Он был вредный, жестокий, опасный,
Но он жил, он шумел, он жужжал.
Ах, зачем я комок желтокрасный
С отвращеньем, со злобой напрасной,
Завернувши в бумагу, держал?
А потом, позабыв свои бредни,
С постной миною нищему грош
Протяну, возвращаясь с обедни,
Как наглец, как обманщик последний!..
Боже правый! Простишь ли? Поймешь?
1912.
«Целовать нарисованные ноги…»
Целовать нарисованные ноги
И думать и не думать в этот миг,
И берег видеть пологий,
И прятать в полотно свой лик.
Может быть это лучше, чем плакать,
Чем кричать хрипло: караул!
Запретит ли Он железом звякать
И ненавидеть людской аул?
Я не знаю. Сонно. Пусто.
Где-то вдали гудит паровоз.
И размякли все мысли и чувства,
И зазвенели стекляшки слез.
1913.
«Заплакать бы, сердце свое обнажив…»
Заплакать бы, сердце свое обнажив,
Спокойно и гордо заплакать.
Мой Господи! Я еле жив,
Я, как снег растаявший, как слякоть.
Я изолгавшийся, уставший крот,
Ненавидящий блеск алмазный!
Ты видишь, как змеится мой рот,
Какой я грязный?
И сердце… но есть-ли оно?
И голос… Боже! Поймешь-ли?
Почему я, как темное дно,
Почему я такой нехороший?
«Я пробовал, молился, жег…»
Я пробовал, молился, жег
Свою душу, свою кровь, свое тело,
Но дух мой любить не мог,
И плоть моя не горела.
Теперь – равнина путь…
Нее прямо, без извилистых точек.
О, Господи, подыши мне на грудь
И пошли на меня ветерочек.
Ярославль. 1913.
«Себя ударить мне жалко…»
Себя ударить мне жалко,
Я такой нежный и голубой,
Да и не послушается палка,
Обструганная тобой.
Но вот подойдешь ты дорогой,
Которой я навстречу шел.
И вспомню я карающего Бога,
И вспомню вершины зол.
Теперь твой удар ужасен,
И не сладок и не могуч.
Ты видишь – мой взгляд стал ясен.
Еще камней навьючь!
Быть может станет легче,
А может быть и тяжелей.
Я предчувствую свой поздний вечер.
Ударь! Приласкай! Согрей!
1914.
«Ах, не надо звонких и колючих…»
Ах, не надо звонких и колючих
И беспощадно ужасных слов.
Пусть на небе вытанцовывают тучи,
Постукивая, гвоздиками каблуков.
Мне некуда устремиться и заплакать,
Хочется быть малюсеньким совсем;
Вымазаться чернилами, лаком,
И не решать жизненных теорем.
Ах, не надо жестокостей и уколов –
Я изнервничался, дайте мне покой.
Вокруг, будто осенью, все голо,
И нельзя побеседовать с сочувствующей душой.

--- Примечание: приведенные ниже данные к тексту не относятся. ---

/-- A stopping port whose channels are SILENT discards its FIFOs and stops. -/
def aesStop (p : Part) (a : Nat) : Part :=
  let x := p.aesPort a
  if x.stopping && x.a.st == 0 && x.b.st == 0 then
    let p := p.setPort a { a := p.keptBind a 0, b := p.keptBind a 1 }
    ((p.aesFlag a 0 false).aesFlag a 1 false).aesFlag a 2 false
  else p

/-- EN cleared: every channel that is not SILENT tapers, then the port stops. -/
def aesDisable (p : Part) (a : Nat) : Part :=
  let x := p.aesPort a
  ((p.setRb .aesPortCtl (a / 8) (a % 8) 63 false).setPort a { x with a := aesFadeCh x.a, b := aesFadeCh x.b, stopping := true }).aesStop a

/-! ### Feed, fill, underrun, overrun (R323, R331 to R335) -/

/-- Rows of a region that are released and not yet taken by a channel, as values: of `rows` rows, chunk by chunk. -/
def valuesIn : Nat → List Nat → Nat → Nat
  | _, [], _ => 0
  | rows, v :: t, skip =>
    -- the values left of a chunk fill this many rows of 256, the first of which has `skip` values passed over
    let n := cdiv (v + skip) 256
    if rows < n then rows * 256 - min (rows * 256) skip else v + valuesIn (rows - n) t 0

/-- Released values of the stream's region not yet taken. -/
def aesWaiting (p : Part) (a ch : Nat) : Nat :=
  let y := p.aesCh a ch
  match y.bind with
  | none => 0
  | some (_, _, die, i) => valuesIn ((p.region (p.phys die) i).tail - y.pos) y.todo y.skip

def aesBacklog (p : Part) (a ch : Nat) : Nat := (p.aesCh a ch).fifo.length + p.aesWaiting a ch

/-- SILENT enters RAMP_IN at START_FILL values (R331). -/
def rampIn (p : Part) (a ch : Nat) : Part :=
  let y := p.aesCh a ch
  if y.st = 0 ∧ !y.fade ∧ !(p.aesPort a).stopping ∧ p.aesCtl a 32 14 ≤ y.fifo.length then p.setAesCh a ch { y with st := 1, n := 0 } else p

/-- The conditions of PLAYING: end without a taper (R333), underrun (R332), overrun (R334). -/
def playChecks (p : Part) (a ch : Nat) : Part :=
  let y := p.aesCh a ch
  if y.st ≠ 2 then p
  else if y.ended && y.todo.isEmpty then
    if y.fifo.isEmpty then (p.setAesCh a ch { y with st := 0, n := 0 }).bumpAes a ch 4 1 else p
  else if y.fifo.length ≤ p.aesQ a ch ∧ p.aesWaiting a ch = 0 then
    ((p.setAesCh a ch { y with st := 3, n := 0, ovr := false }).aesFlag a 3 true).bumpAes a ch 1 1
  else if p.aesCtl a 48 14 < p.aesBacklog a ch then
    ((p.setAesCh a ch { y with st := 3, n := 0, ovr := true }).aesFlag a 4 true).bumpAes a ch 2 1
  else p

/-- AES_RAMP_END: the ramp's N frames are done. -/
def aesRampEnd (p : Part) (a ch : Nat) : Part :=
  let y := p.aesCh a ch
  if y.st = 1 ∧ p.aesN a ≤ y.n then (p.setAesCh a ch { y with st := 2, n := 0 }).playChecks a ch else p

/-- The next row's values are passed over or taken: the channel after `k` values of it, and whether the row is finished. -/
def passRow (y : AesCh) (k : Nat) : AesCh × Bool :=
  match y.todo with
  | [] => (y, false)
  | v :: t =>
    if v ≤ k then ({ y with todo := t, pos := y.pos + 1, skip := 0 }, true)
    else if 256 ≤ y.skip + k then ({ y with todo := (v - k) :: t, pos := y.pos + 1, skip := 0 }, true)
    else ({ y with todo := (v - k) :: t, skip := y.skip + k }, false)

/-- Values of the next row that a channel has still to take. -/
def rowLeft (y : AesCh) : Nat :=
  match y.todo with
  | [] => 0
  | v :: _ => min v (256 - y.skip)

/-- Values are returned untaken until the backlog is at most START_FILL (R334); `fuel` bounds the rows. -/
def dropValues (a ch : Nat) : Nat → Part → Part
  | 0, p => p
  | fuel + 1, p =>
    let y := p.aesCh a ch
    let extra := p.aesBacklog a ch - p.aesCtl a 32 14
    let k := min extra (min (rowLeft y) (p.aesWaiting a ch))
    match y.bind with
    | none => p
    | some (_, _, die, i) =>
      if k = 0 then p else
      let z := passRow y k
      let p := (p.setAesCh a ch z.1).bumpAes a ch 3 k
      dropValues a ch fuel (if z.2 then p.returnPos (p.phys die) i y.pos else p)

/-- AES_TAPER_END (R332, R334, R335, R339, R340). -/
def aesTaperEnd (p : Part) (a ch : Nat) : Part :=
  let y := p.aesCh a ch
  if y.st ≠ 3 ∨ y.n < p.aesN a then p else
  let p := p.setAesCh a ch { y with st := 0, n := 0, fifo := [], acc := 0, ovr := false }
  if (p.aesPort a).stopping then p.aesStop a
  else if y.fade then p
  else
    let p := p.bumpAes a ch 3 y.fifo.length
    let again := !y.ovr && decide (p.aesCtl a 48 14 < p.aesBacklog a ch)
    let p := if again then (p.aesFlag a 4 true).bumpAes a ch 2 1 else p
    if y.ovr || again then
      let p := dropValues a ch (p.aesBacklog a ch + 1) p
      p.setAesCh a ch { p.aesCh a ch with st := 1, n := 0 }
    else p

/-- AES_FEED_ARRIVE: the next row's values reach the FIFO, and the row is returned (R323). Values that come poisoned, or from a region with another
consumer (R322), are free. -/
def aesFeedArrive (p : Part) (a ch : Nat) (ecc : Ecc) : Part :=
  let y := p.aesCh a ch
  match y.bind with
  | none => p
  | some (c, _, die, i) =>
    let d := p.phys die
    let r := p.region d i
    if !p.aesEn a || !p.aesRunning a || !p.benchUp d || !p.regionEn d i || p.regionCtx d i != c || rowLeft y == 0 ||
      decide (r.tail ≤ y.pos) || decide (8192 < y.fifo.length + 256) then p
    else
      let row := p.regionRow d i y.pos
      if (p.bank d (bankOf row)).gated then p.gateQueue d (bankOf row) (.wait row) else
      let x := p.rowRead d row ecc
      let k := rowLeft y
      let f := x.2.frees k 16
      let undef := x.1.2 || decide (y.pos < r.head) || p.crowded d i
      let vs := if undef then f.1 else (span y.skip k).map fun j => leNat ((x.1.1.drop (2 * j)).take 2)
      let z := passRow y k
      let p := (if undef then f.2 else x.2).setAesCh a ch { z.1 with fifo := y.fifo ++ vs }
      let p := if z.2 then p.returnPos d i y.pos else p
      (p.rampIn a ch).playChecks a ch

/-! ### Side area (R337, R338) -/

def sidePtr (p : Part) (a : Nat) : Nat := p.rv .aesPortSide (a / 8) (a % 8) / 64 * 64

/-- Frame 0 of a block: the record that has arrived applies, or the last one is sent again; then the next read begins, discarded at the port where
its function may not read host memory (12 R281). -/
def sideBlockStart (p : Part) (a : Nat) : Part :=
  let x := p.aesPort a
  let on := p.sidePtr a != 0
  let p := if bit (p.sidePtr a) 63 then p.request (p.fnOf (p.aesCtx a)) else p
  match x.next with
  | some s => p.setPort a { x with side := if on then s else [], next := none, reading := on, failed := false }
  | none =>
    let late := x.reading || x.failed
    let p := p.setPort a { x with side := if on then x.side else [], reading := on, failed := false }
    if late then p.bumpPortAes a 1 else p

/-- Bytes of the side area in the port's context, none where the read fails. -/
def sideRead (p : Part) (a at' n : Nat) (ecc : Ecc) : Option (List Byte) × Part :=
  let c := p.aesCtx a
  if bit at' 63 then
    let t := p.translate c at' false
    match t.1 with
    | some h => (some (t.2.mem.hostRead h n), t.2)
    | none => (none, t.2)
  else if at' < hbmEnd then
    let s := stackAt p.hbmMode at'
    if !p.stackOn s then (none, p) else
    let r := p.hbmFetch at' n true ecc
    (if r.1.any Prod.snd then none else some (r.1.map Prod.fst), r.2)
  else
    let o := at' - 0x100000000000
    let d := p.phys (o / 0x100000000)
    if at' < 0x100000000000 ∨ 8 ≤ o / 0x100000000 ∨ 0x8000000 ≤ o % 0x100000000 ∨ !p.benchUp d then (none, p) else
    let r := p.rowRead d (o % 0x100000000 / 512) ecc
    (if r.1.2 then none else some ((r.1.1.drop (o % 512)).take n), r.2)

/-- AES_SIDE_ARRIVE: the header and the record whose GEN is higher. -/
def aesSideArrive (p : Part) (a : Nat) (st : RdStat) (ecc : Ecc) (hw : Cells) : Part :=
  let x := p.aesPort a
  let ptr := p.sidePtr a
  if !x.reading || (bit ptr 63 && !p.masters (p.fnOf (p.aesCtx a))) then p else
  let p := p.hostSees hw
  let fail := fun (p : Part) => ((p.setPort a { x with reading := false, failed := true }).aesFlag a 5 true).bumpPortAes a 2
  if bit ptr 63 && st != .ok then fail (p.hostReadErr (p.fnOf (p.aesCtx a)) st) else
  let h := p.sideRead a ptr 64 ecc
  match h.1 with
  | none => fail h.2
  | some hd =>
    let g0 := leNat (hd.take 8)
    let g1 := leNat ((hd.drop 8).take 8)
    let r := h.2.sideRead a (ptr + (if g0 < g1 then 192 else 64)) 128 .clean
    match r.1 with
    | none => fail r.2
    | some bs => r.2.setPort a { x with reading := false, failed := false, next := some bs }

/-! ### Frames (R326 to R328, R330, R336) -/

/-- The pull toward the reference (R326): 1/16 ppm in rate / 320 frames is 20 ppm per second; once the frequency matches, when the phase is
aligned is open: a free bit decides at each block (log entry 41). -/
def aesPull (p : Part) (a : Nat) : Part :=
  if p.aesCtl a 2 2 = 0 then p else
  match p.heardBy a with
  | none => p
  | some o =>
    let x := p.aesPort a
    if p.rb .aesPortStatus (a / 8) (a % 8) 1 then p.setPort a { x with off16 := o }
    else if x.off16 ≠ o then
      if x.pull + 1 < p.aesNominal a / 320 then p.setPort a { x with pull := x.pull + 1 }
      else p.setPort a { x with pull := 0, off16 := if x.off16 < o then x.off16 + 1 else x.off16 - 1 }
    else if x.frame = 0 then
      let f := p.free
      if f.1.toNat % 2 = 1 then f.2.aesFlag a 1 true else f.2
    else p

/-- Values a channel takes in one frame, with the phase left: IN_RATE per second of device time against the port's frame rate (R330), one
value per frame under BYPASS. -/
def aesTake (p : Part) (a ch : Nat) : Nat × Nat :=
  if p.aesBypass a then (1, 0) else
  let d := (Int.ofNat (p.aesNominal a) * (16000000 + (p.aesPort a).off16)).toNat
  let s := (p.aesCh a ch).acc + p.aesCfg a ch 20 17 * 16000000
  (s / max 1 d, s % max 1 d)

/-- The audio word of a channel in this frame and the channel after it. Under BYPASS it is exact but for taper frames (R328); words of the
converter and of taper frames are free. -/
def aesWord (p : Part) (a ch : Nat) : Nat × Part :=
  let y := p.aesCh a ch
  if y.st = 0 then (0, p) else
  let t := p.aesTake a ch
  let q := p.setAesCh a ch { y with fifo := y.fifo.drop t.1, acc := t.2, n := if y.st = 2 then 0 else y.n + 1 }
  let exact : Option Nat := if p.aesBypass a && y.st != 3 then y.fifo.head?.map fun v =>
    unsigned 24 (if y.st = 2 then signed 16 v * 256 else rampWord (signed 16 v) y.n (p.aesN a)) else none
  match exact with
  | some w => (w, q)
  | none =>
    let f := q.free
    -- whether the converter's word saturated is open too
    (f.1.toNat % 2 ^ 24, if !p.aesBypass a && f.1.toNat.testBit 24 then f.2.bumpAes a ch 0 1 else f.2)

/-- AES_FRAME: one frame of two subframes; it does nothing while the port does not run. -/
def aesFrame (p : Part) (a : Nat) : Part :=
  if !p.aesRunning a || !p.frameUp (a / 8) then p else
  let p := ([0, 1].foldl (fun p ch => ((p.rampIn a ch).aesRampEnd a ch).aesTaperEnd a ch) p)
  if !p.aesRunning a then p else
  let p := p.aesPull a
  let p := if (p.aesPort a).frame = 0 then p.sideBlockStart a else p
  let copy := p.aesSrc a 1 == 2
  let mute := p.aesCtl a 4 1 == 1
  let vA := (p.aesCh a 0).st == 0 && mute
  let vB := if copy then vA else (p.aesCh a 1).st == 0 && mute
  let wa := p.aesWord a 0
  let wb := if copy then wa else wa.2.aesWord a 1
  let p := wb.2
  let x := p.aesPort a
  let j := x.frame
  let sa := subframe (if j = 0 then 2 else 0) wa.1 vA (blockBit (sideBlock x.side 48) j) (blockBit (statusBlock x.side 0) j)
  let sb := subframe 1 wb.1 vB (blockBit (sideBlock x.side 72) j) (blockBit (statusBlock x.side 24) j)
  let p := (p.setPort a { x with sent := some (sa, sb), frame := (j + 1) % 192 }).bumpPortAes a 0
  [0, 1].foldl (fun p ch => ((p.aesRampEnd a ch).aesTaperEnd a ch).playChecks a ch) p

/-- STATE and FILL as AES_PORT_STATUS shows them. -/
def aesStatus (p : Part) (a : Nat) : Nat :=
  let x := p.aesPort a
  let stB := if p.aesSrc a 1 = 2 then x.a.st else x.b.st
  bits (p.rv .aesPortStatus (a / 8) (a % 8)) 0 7 + x.a.st * 2 ^ 8 + stB * 2 ^ 10 + x.a.fifo.length * 2 ^ 16 + x.b.fifo.length * 2 ^ 32

end Part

Довольно наркотических откровений,
Довольно играть с огнем!
Где-нибудь в сыром подвале стать на колени,
И без дум, без слез, без мучений
Кончить со вчерашним днем!
1914.
«В каждом движении гадкая злость…»
В каждом движении гадкая злость,
Крепкая, как слоновая кость.
Ангелы с неба, – желанные гости,
Не вытравят нехорошей злости.
Имя Его страшно произнести,
Вечно с открытою болью брести.
Нести свои мерзости в душе больной,
Задыхаясь чужою весной.
Может быть, станет легче от пестроты,
Бумаги, цифр и насмешек простых?
1914.
«Горькая радость в оскорблении…»
Горькая радость в оскорблении,
В ударе, в визге, в плаче кнута,
В мучительном пренебрежении.
(Об этом молчат уста).
Так сладостно одно движенье,
Движенье глаз кричащих и рта:
В нем сладость, и нежность, и пенье
И отвратительная глиста.
Закрыть рукою глаза и уши,
И улыбнуться на липкий крик.
В улыбке этой – все наши души,
В улыбке этой – сладчайший лик.
1914, февраль.
«В каждом зрачке, мелькнувшем даже…»
В каждом зрачке, мелькнувшем даже
В злобном и горьком краю,
Ищу дешевой и верной продажи
И всю душу, зарытую в саже,
Каждому встречному отдаю,
Сознавал, что взгляды и встречи
И взмахи прекрасных ресниц
Полоумной души не излечат, –
Только глубже и горше калечат
Душу – старенькую девицу.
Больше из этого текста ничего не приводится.